── EXTRACTED DATA ──

/-- FACET_BAY_INIT_DONE (R237): the load of initial contents ends. -/
def execFacetBayInitDone (f : Fin 48) (s : State) : Result :=
  .next
    (if (s.facetX f.val).initLoad ∧ s.facetState f.val = fcRunning then s.endInit f.val true else s)

/-! ## Fences (R241–R245) -/

/-- The host fence is set or cleared; cleared during a swap it unfences the ports when the swap ends (R245). -/
def State.setHostFence (s : State) (f : Nat) (on : Bool) : State :=
  let s1 := if s.hostFence f && !on && s.facetState f == fcSwapping then s.setFacetX f { s.facetX f with unfencing := true } else s
  s1.setB (facetBase f) F.FACET_FENCE_STAT_host_fence on
/-- FACET_FENCE (R241). -/
def execFacetFence (c : Cmd) (s : State) : Result :=
  .next
    (let f := c.facetOf.getD 0
     s.immediate 0x0204 c { len := c.len == 3, tgt := c.facetOf.isSome, par := c.f 2 31 1 == 0, dom := s.quadUp (f / 12) } (fun s =>
       let s1 := s.setHostFence f (c.f 2 0 0 == 1)
       (s1, [wd (min 65535 (s1.inFlight f))])))

/-- FACET_FENCE_QUERY (R241). -/
def execFacetFenceQuery (c : Cmd) (s : State) : Result :=
  .next
    (let f := c.facetOf.getD 0
     s.immediate 0x0284 c { len := c.len == 2, tgt := c.facetOf.isSome, dom := s.quadUp (f / 12) } (fun s =>
       (s, [wd (bit (s.hostFence f)), wd (min 65535 (s.inFlight f))])))

/-! ## Direct rewrite (R246–R248) -/

/-- The image of a handle holds the facet (R246, R270). -/
def State.imageHas (s : State) (h f : Nat) : Bool := decide (h < 8) && s.verified h && (s.imageFacets h).testBit f
/-- A release gap parameter (R246). -/
def gapOk (v : Nat) : Bool := v == 0 || (decide (8 ≤ v) && decide (v ≤ 65535))

/-- The active plane of a facet is invalid, and its design and register port are gone (R162, R247). -/
def State.planeGone (s : State) (f : Nat) : State :=
  ((s.regportGone f 0x0202).invalidate f (s.facetPlane f)).designGone (f / 12)
/-- Clocks stop, cells hold, the active plane is invalid, flip-flops, SAUs and controllers are cleared (R247 steps 2 and 3). -/
def State.beginWrite (s : State) (f : Nat) : State := ((((s.endInit f false).hold f).quietFacet f).planeGone f).toFacet f fcWriting

/-- FACET_REWRITE begins (R247 step 1). -/
def State.rewrite (s : State) (f : Nat) (c : Cmd) : State :=
  let x : FacetX := { s.facetX f with rewrite := some (c.f 2 15 0, c.f 3 1 0) }
  let s1 := (s.setFacetX f x).settleHandles
  if s.facetState f = fcRunning then
    ((s1.setFacetX f { x with drainFrom := some s.now }).raise (facetBase f) F.FACET_FENCE_STAT_draining).toFacet f fcWriting
  else s1.beginWrite f

/-- FACET_REWRITE (R246). -/
def execFacetRewrite (c : Cmd) (s : State) : Result :=
  .next
    (let f := c.facetOf.getD 0
     let st := s.facetState f
     s.long 0x0205 c
       { len := c.len == 5, tgt := c.facetOf.isSome,
         par := c.f 2 31 16 == 0 && s.imageHas (c.f 2 15 0) f && c.f 3 31 2 == 0 && c.f 3 1 0 != 3 && c.f 4 31 16 == 0 && gapOk (c.f 4 15 0) &&
           st != fcStopped,
         dom := s.quadUp (f / 12) && st != fcOff && st != fcDraining,
         free := !s.heldByOther c && (st == fcRunning || st == fcEmpty) && !s.swapArmed f && (s.facetX f).reset == 0 &&
           !(st == fcEmpty && s.applying f) } none
       (fun s => s.rewrite f c))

───

▶ _PROMPT_: Word for word, set down each line of the material.

▶ _COMPLETED TASK_:
/-- FACET_BAY_INIT_DONE (R237): the load of initial contents ends. -/
def execFacetBayInitDone (f : Fin 48) (s : State) : Result :=
  .next
    (if (s.facetX f.val).initLoad ∧ s.facetState f.val = fcRunning then s.endInit f.val true else s)

/-! ## Fences (R241–R245) -/

/-- The host fence is set or cleared; cleared during a swap it unfences the ports when the swap ends (R245). -/
def State.setHostFence (s : State) (f : Nat) (on : Bool) : State :=
  let s1 := if s.hostFence f && !on && s.facetState f == fcSwapping then s.setFacetX f { s.facetX f with unfencing := true } else s
  s1.setB (facetBase f) F.FACET_FENCE_STAT_host_fence on
/-- FACET_FENCE (R241). -/
def execFacetFence (c : Cmd) (s : State) : Result :=
  .next
    (let f := c.facetOf.getD 0
     s.immediate 0x0204 c { len := c.len == 3, tgt := c.facetOf.isSome, par := c.f 2 31 1 == 0, dom := s.quadUp (f / 12) } (fun s =>
       let s1 := s.setHostFence f (c.f 2 0 0 == 1)
       (s1, [wd (min 65535 (s1.inFlight f))])))

/-- FACET_FENCE_QUERY (R241). -/
def execFacetFenceQuery (c : Cmd) (s : State) : Result :=
  .next
    (let f := c.facetOf.getD 0
     s.immediate 0x0284 c { len := c.len == 2, tgt := c.facetOf.isSome, dom := s.quadUp (f / 12) } (fun s =>
       (s, [wd (bit (s.hostFence f)), wd (min 65535 (s.inFlight f))])))

/-! ## Direct rewrite (R246–R248) -/

/-- The image of a handle holds the facet (R246, R270). -/
def State.imageHas (s : State) (h f : Nat) : Bool := decide (h < 8) && s.verified h && (s.imageFacets h).testBit f
/-- A release gap parameter (R246). -/
def gapOk (v : Nat) : Bool := v == 0 || (decide (8 ≤ v) && decide (v ≤ 65535))

/-- The active plane of a facet is invalid, and its design and register port are gone (R162, R247). -/
def State.planeGone (s : State) (f : Nat) : State :=
  ((s.regportGone f 0x0202).invalidate f (s.facetPlane f)).designGone (f / 12)
/-- Clocks stop, cells hold, the active plane is invalid, flip-flops, SAUs and controllers are cleared (R247 steps 2 and 3). -/
def State.beginWrite (s : State) (f : Nat) : State := ((((s.endInit f false).hold f).quietFacet f).planeGone f).toFacet f fcWriting

/-- FACET_REWRITE begins (R247 step 1). -/
def State.rewrite (s : State) (f : Nat) (c : Cmd) : State :=
  let x : FacetX := { s.facetX f with rewrite := some (c.f 2 15 0, c.f 3 1 0) }
  let s1 := (s.setFacetX f x).settleHandles
  if s.facetState f = fcRunning then
    ((s1.setFacetX f { x with drainFrom := some s.now }).raise (facetBase f) F.FACET_FENCE_STAT_draining).toFacet f fcWriting
  else s1.beginWrite f

/-- FACET_REWRITE (R246). -/
def execFacetRewrite (c : Cmd) (s : State) : Result :=
  .next
    (let f := c.facetOf.getD 0
     let st := s.facetState f
     s.long 0x0205 c
       { len := c.len == 5, tgt := c.facetOf.isSome,
         par := c.f 2 31 16 == 0 && s.imageHas (c.f 2 15 0) f && c.f 3 31 2 == 0 && c.f 3 1 0 != 3 && c.f 4 31 16 == 0 && gapOk (c.f 4 15 0) &&
           st != fcStopped,
         dom := s.quadUp (f / 12) && st != fcOff && st != fcDraining,
         free := !s.heldByOther c && (st == fcRunning || st == fcEmpty) && !s.swapArmed f && (s.facetX f).reset == 0 &&
           !(st == fcEmpty && s.applying f) } none
       (fun s => s.rewrite f c))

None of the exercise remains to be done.